/-- For every state and operands that meet the named conditions on the state and the operands alone, exec answers
the next state with the named effect: LI, ADD, SUB, MUL, AND, OR, SHL, SHR, MIN and MAX, decoded from a clean
word, write the value named on the right to the destination scalar register of the slot. -/
def Obligations.ScalarWordsComplete : Prop :=
  (∀ (s : State) (r : Fin 16) (k : Fin 4) (w : Nat) (u : State), s.fetched r k .li w → u = s.decoded r k w → bits w 64
    51 = 0 → exec (.li r k) s = .next (u.updSlot r k fun y => y.setSreg (bits w 115 5) (bits w 0 64))) ∧
  (∀ (s : State) (r : Fin 16) (k : Fin 4) (w : Nat) (u : State) (x : Slot) (a b : Nat), s.fetched r k .add w → u =
    s.decoded r k w → x = u.slot r k → sregClean w = true → a = x.sreg (bits w 110 5) → b = sregB x w → exec (.add r
    k) s = .next (u.updSlot r k fun y => y.setSreg (bits w 115 5) (a + b))) ∧
  (∀ (s : State) (r : Fin 16) (k : Fin 4) (w : Nat) (u : State) (x : Slot) (a b : Nat), s.fetched r k .sub w → u =
    s.decoded r k w → x = u.slot r k → sregClean w = true → a = x.sreg (bits w 110 5) → b = sregB x w → exec (.sub r
    k) s = .next (u.updSlot r k fun y => y.setSreg (bits w 115 5) (a + 2 ^ 64 - b))) ∧
  (∀ (s : State) (r : Fin 16) (k : Fin 4) (w : Nat) (u : State) (x : Slot) (a b : Nat), s.fetched r k .mul w → u =
    s.decoded r k w → x = u.slot r k → sregClean w = true → a = x.sreg (bits w 110 5) → b = sregB x w → exec (.mul r
    k) s = .next (u.updSlot r k fun y => y.setSreg (bits w 115 5) (a * b))) ∧
  (∀ (s : State) (r : Fin 16) (k : Fin 4) (w : Nat) (u : State) (x : Slot) (a b : Nat), s.fetched r k .and w → u =
    s.decoded r k w → x = u.slot r k → sregClean w = true → a = x.sreg (bits w 110 5) → b = sregB x w → exec (.and r
    k) s = .next (u.updSlot r k fun y => y.setSreg (bits w 115 5) (a &&& b))) ∧
  (∀ (s : State) (r : Fin 16) (k : Fin 4) (w : Nat) (u : State) (x : Slot) (a b : Nat), s.fetched r k .or w → u =
    s.decoded r k w → x = u.slot r k → sregClean w = true → a = x.sreg (bits w 110 5) → b = sregB x w → exec (.or r k)
    s = .next (u.updSlot r k fun y => y.setSreg (bits w 115 5) (a ||| b))) ∧
  (∀ (s : State) (r : Fin 16) (k : Fin 4) (w : Nat) (u : State) (x : Slot) (a b : Nat), s.fetched r k .shl w → u =
    s.decoded r k w → x = u.slot r k → sregClean w = true → a = x.sreg (bits w 110 5) → b = sregB x w → exec (.shl r
    k) s = .next (u.updSlot r k fun y => y.setSreg (bits w 115 5) (a <<< (b % 64)))) ∧
  (∀ (s : State) (r : Fin 16) (k : Fin 4) (w : Nat) (u : State) (x : Slot) (a b : Nat), s.fetched r k .shr w → u =
    s.decoded r k w → x = u.slot r k → sregClean w = true → a = x.sreg (bits w 110 5) → b = sregB x w → exec (.shr r
    k) s = .next (u.updSlot r k fun y => y.setSreg (bits w 115 5) (a >>> (b % 64)))) ∧
  (∀ (s : State) (r : Fin 16) (k : Fin 4) (w : Nat) (u : State) (x : Slot) (a b : Nat), s.fetched r k .min w → u =
    s.decoded r k w → x = u.slot r k → sregClean w = true → a = x.sreg (bits w 110 5) → b = sregB x w → exec (.min r
    k) s = .next (u.updSlot r k fun y => y.setSreg (bits w 115 5) (min a b))) ∧
  (∀ (s : State) (r : Fin 16) (k : Fin 4) (w : Nat) (u : State) (x : Slot) (a b : Nat), s.fetched r k .max w → u =
    s.decoded r k w → x = u.slot r k → sregClean w = true → a = x.sreg (bits w 110 5) → b = sregB x w → exec (.max r
    k) s = .next (u.updSlot r k fun y => y.setSreg (bits w 115 5) (max a b)))

/-- For every state and operands that meet the named conditions on the state and the operands alone, exec answers
the next state with the named effect: LD, ST, LDD with their completions, RDT, and TRICK, BOUND and WAITA with
the releases of their waits. -/
def Obligations.MemoryAndMeldWordsComplete : Prop :=
  (∀ (s : State) (r : Fin 16) (k : Fin 4) (w : Nat) (u : State) (x : Slot) (a : Nat), s.fetched r k .ld w → u = s.decoded r k w → x
    = u.slot r k → sregClean w = true → a = (x.sreg (bits w 110 5) + sregB x w) % 2 ^ 48 → a % 8 = 0 → exec (.ld r k) s = .next
    (u.waitFor r k (.ld (bits w 115 5) a))) ∧
  (∀ (s : State) (r : Fin 16) (k : Fin 4) (rd va pa : Nat) (t : State × Except FaultInfo Nat) (q : Rd), s.tripped = false → (s.slot
    r k).wait = .ld rd va → s.vaStalls r (s.slot r k).ctx va 8 .read 1 = false → t = s.translate (dieOfRegion r) (some (r % 8))
    (s.slot r k).ctx va .read 1 → t.2 = .ok pa → q = t.1.read (dieOfRegion r) pa 8 → exec (.ldComplete r k) s = .next
    (((q.st.updSlot r k fun y => y.setSreg rd (leNat q.data)).resume r k).trace r k 2 (leNat q.data))) ∧
  (∀ (s : State) (r : Fin 16) (k : Fin 4) (w : Nat) (u : State) (x : Slot) (a pa : Nat) (t : State × Except FaultInfo Nat),
    s.fetched r k .st w → s.stStalls r k = false → u = s.decoded r k w → x = u.slot r k → sregClean w = true → a = (x.sreg (bits w
    110 5) + sregB x w) % 2 ^ 48 → a % 8 = 0 → t = u.translate (dieOfRegion r) (some (r % 8)) x.ctx a .write 1 → t.2 = .ok pa → exec
    (.st r k) s = .next (t.1.writeRaw (dieOfRegion r) pa (leBytes 8 (x.sreg (bits w 115 5))) false .outside)) ∧
  (∀ (s : State) (r : Fin 16) (k : Fin 4) (w : Nat) (u : State) (x : Slot) (a : Nat), s.fetched r k .ldd w → u = s.decoded r k w → x
    = u.slot r k → sregClean w = true → bit w 119 = false → a = (x.sreg (bits w 110 5) + sregB x w) % 2 ^ 48 → a % 128 = 0 → exec
    (.ldd r k) s = .next (u.waitFor r k (.ldd (bits w 115 4) a))) ∧
  (∀ (s : State) (r : Fin 16) (k : Fin 4) (ds va pa : Nat) (y : Desc) (t : State × Except FaultInfo Nat) (q : Rd), s.tripped = false
    → (s.slot r k).wait = .ldd ds va → s.vaStalls r (s.slot r k).ctx va 128 .read 1 = false → t = s.translate (dieOfRegion r) (some
    (r % 8)) (s.slot r k).ctx va .read 1 → t.2 = .ok pa → q = t.1.read (dieOfRegion r) pa 128 → checkDesc q.data = some y → exec
    (.lddComplete r k) s = .next (q.st.fillDesc r k ds ((s.slot r k).pc - 16) y)) ∧
  (∀ (s : State) (r : Fin 16) (k : Fin 4) (w : Nat) (u : State) (x : Slot) (a : Nat), s.fetched r k .rdt w → u = s.decoded r k w → x
    = u.slot r k → bits w 14 101 = 0 → (bits w 0 14 % 256 = 5 ∨ bits (bits w 0 14) 8 6 = 0) → rdtSource u x (bits w 0 14) = some a →
    x.replay = false → exec (.rdt r k) s = .next ((u.updSlot r k fun y => y.setSreg (bits w 115 5) a).trace r k 3 a)) ∧
  (∀ (s : State) (r : Fin 16) (k : Fin 4) (w : Nat) (u : State) (x : Slot) (j : Nat), s.fetched r k .trick w → u = s.decoded r k w →
    x = u.slot r k → r.val % 8 = 0 → bits w 0 115 = 0 → u.meldSlot (dieOfRegion r) x.ctx = some j → u.jobSt (dieOfRegion r) j = 3 →
    x.sreg (bits w 115 5) = u.acc (dieOfRegion r) j → x.sreg (bits w 115 5) ≠ 2 ^ 64 - 1 → exec (.trick r k) s = .next ((u.openTrick
    (dieOfRegion r) j).resume r k)) ∧
  (∀ (s : State) (r : Fin 16) (k : Fin 4) (w : Nat) (u : State) (x : Slot) (j : Nat), s.fetched r k .bound w → u = s.decoded r k w →
    x = u.slot r k → r.val % 8 = 0 → bits w 0 115 = 0 → bits w 115 5 = 0 → u.meldSlot (dieOfRegion r) x.ctx = some j → u.jobSt
    (dieOfRegion r) j = 3 → exec (.bound r k) s = .next (u.resume r k)) ∧
  (∀ (s : State) (r : Fin 16) (k : Fin 4) (w : Nat) (u : State) (x : Slot) (j : Nat), s.fetched r k .waita w → u = s.decoded r k w →
    x = u.slot r k → r.val % 8 = 0 → bits w 0 115 = 0 → u.meldSlot (dieOfRegion r) x.ctx = some j → u.jobSt (dieOfRegion r) j ≠ 1 →
    u.jobSt (dieOfRegion r) j ≠ 15 → x.sreg (bits w 115 5) ≤ u.applied (dieOfRegion r) j → exec (.waita r k) s = .next (u.resume r
    k)) ∧
  (∀ (s : State) (r : Fin 16) (k : Fin 4) (t j : Nat) (x : Slot), s.tripped = false → x = s.slot r k → x.wait = .trick t →
    s.meldSlot (dieOfRegion r) x.ctx = some j → s.jobSt (dieOfRegion r) j = 3 → t = s.acc (dieOfRegion r) j → t ≠ 2 ^ 64 - 1 → exec
    (.trickRelease r k) s = .next ((s.openTrick (dieOfRegion r) j).resume r k)) ∧
  (∀ (s : State) (r : Fin 16) (k : Fin 4) (j : Nat) (x : Slot), s.tripped = false → x = s.slot r k → x.wait = .bound → s.meldSlot
    (dieOfRegion r) x.ctx = some j → s.jobSt (dieOfRegion r) j = 8 → exec (.boundRelease r k) s = .next ((s.localUpdate (dieOfRegion
    r) j).resume r k)) ∧
  (∀ (s : State) (r : Fin 16) (k : Fin 4) (t j : Nat) (x : Slot), s.tripped = false → x = s.slot r k → x.wait = .waita t →
    s.meldSlot (dieOfRegion r) x.ctx = some j → s.jobSt (dieOfRegion r) j ≠ 1 → s.jobSt (dieOfRegion r) j ≠ 15 → t ≤ s.applied
    (dieOfRegion r) j → exec (.waitaRelease r k) s = .next (s.resume r k))

/-- For every state and operands that meet the named conditions on the state and the operands alone, exec answers
the next state with the named effect: HAND opens a Hand, a Hand is dealt to its clusters, started on a cluster
and completed, and the LOAD, STORE, COPYIN and COPYOUT transfers start and finish. -/
def Obligations.HandCommandsComplete : Prop :=
  (∀ (s : State) (r : Fin 16) (k : Fin 4) (w : Nat) (u : State), s.fetched r k .hand w → u = s.decoded r k w → handClean w = true →
    exec (.hand r k) s = .next ((u.updSlot r k fun y => { y with hand := some ⟨w, (s.slot r k).pc, []⟩ }).collectWords 65 r k)) ∧
  (∀ (s : State) (r : Fin 16) (k : Fin 4) (h : OpenHand) (x : Slot), s.tripped = false → x = s.slot r k → x.hand = some h →
    x.collecting = false → x.st = .running → (x.wait = .none ∨ x.wait = .handFull) → exec (.handDeal r k) s = .next (s.dealHand r k
    h)) ∧
  (∀ (s : State) (c : Fin 128) (h : Hand) (rest : List Hand) (u : State), s.tripped = false → (s.cl c).run = none → (s.cl c).queue =
    h :: rest → (u = s.updCl c fun y => { y with queue := rest }) → u.outOfService c = false → exec (.handStart c) s = .next
    (u.handBegins c h)) ∧
  (∀ (s : State) (c : Fin 128) (h : Hand) (u : State), s.tripped = false → (s.cl c).run = some h → (h.stopped = true ∨ ((s.cl
    c).loaded = true ∧ h.words.all (fun w => w.st = .done) = true)) → s.writesHeld c = false → (u = s.updCl c fun y =>
    { y with run := none, loaded := false, written := [], held := [] }) → exec (.handComplete c) s = .next (((s.cl c).held.foldl
    (fun s w => s.sramWrite w.pa w.data w.poison) u).memResume.handReturns c h)) ∧
  (∀ (s : State) (c : Fin 128) (h : Hand) (i : Nat) (w : HandWord) (q : DmaJob), s.tripped = false → (s.cl c).nextWord = some (h, i,
    w) → w.dma = some q → isDma w.w 0 = true → s.dmaReady c h i q = true → exec (.load c) s = .next (s.setWord c i .started)) ∧
  (∀ (s : State) (c : Fin 128) (h : Hand) (i : Nat) (w : HandWord) (q : DmaJob), s.tripped = false → (s.cl c).nextWord = some (h, i,
    w) → w.dma = some q → isDma w.w 1 = true → s.dmaReady c h i q = true → exec (.store c) s = .next (s.setWord c i .started)) ∧
  (∀ (s : State) (c : Fin 128) (h : Hand) (i : Nat) (w : HandWord) (q : DmaJob), s.tripped = false → (s.cl c).nextWord = some (h, i,
    w) → w.dma = some q → isDma w.w 2 = true → s.dmaReady c h i q = true → exec (.copyin c) s = .next (s.setWord c i .started)) ∧
  (∀ (s : State) (c : Fin 128) (h : Hand) (i : Nat) (w : HandWord) (q : DmaJob), s.tripped = false → (s.cl c).nextWord = some (h, i,
    w) → w.dma = some q → isDma w.w 3 = true → s.dmaReady c h i q = true → exec (.copyout c) s = .next (s.setWord c i .started)) ∧
  (∀ (s : State) (c : Fin 128) (n : Nat) (errs : List (Nat × Ecc)) (h : Hand) (w : HandWord) (q : DmaJob) (x : State × Except
    FaultInfo Unit), s.tripped = false → (s.cl c).run = some h → h.words[n]? = some w → w.dma = some q → h.stopped = false → w.st =
    .started → s.dmaStalls c h.ctx q = false → x = s.dmaRun c h.ctx q errs → x.2 = .ok () → exec (.dmaComplete c ⟨n, errs⟩) s = .next
    (x.1.setWord c n .done))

→ Problem requirements
Please report every line in the entries above that holds the string "done".

→ The completed task
    c).loaded = true ∧ h.words.all (fun w => w.st = .done) = true)) → s.writesHeld c = false → (u = s.updCl c fun y =>
    (x.1.setWord c n .done))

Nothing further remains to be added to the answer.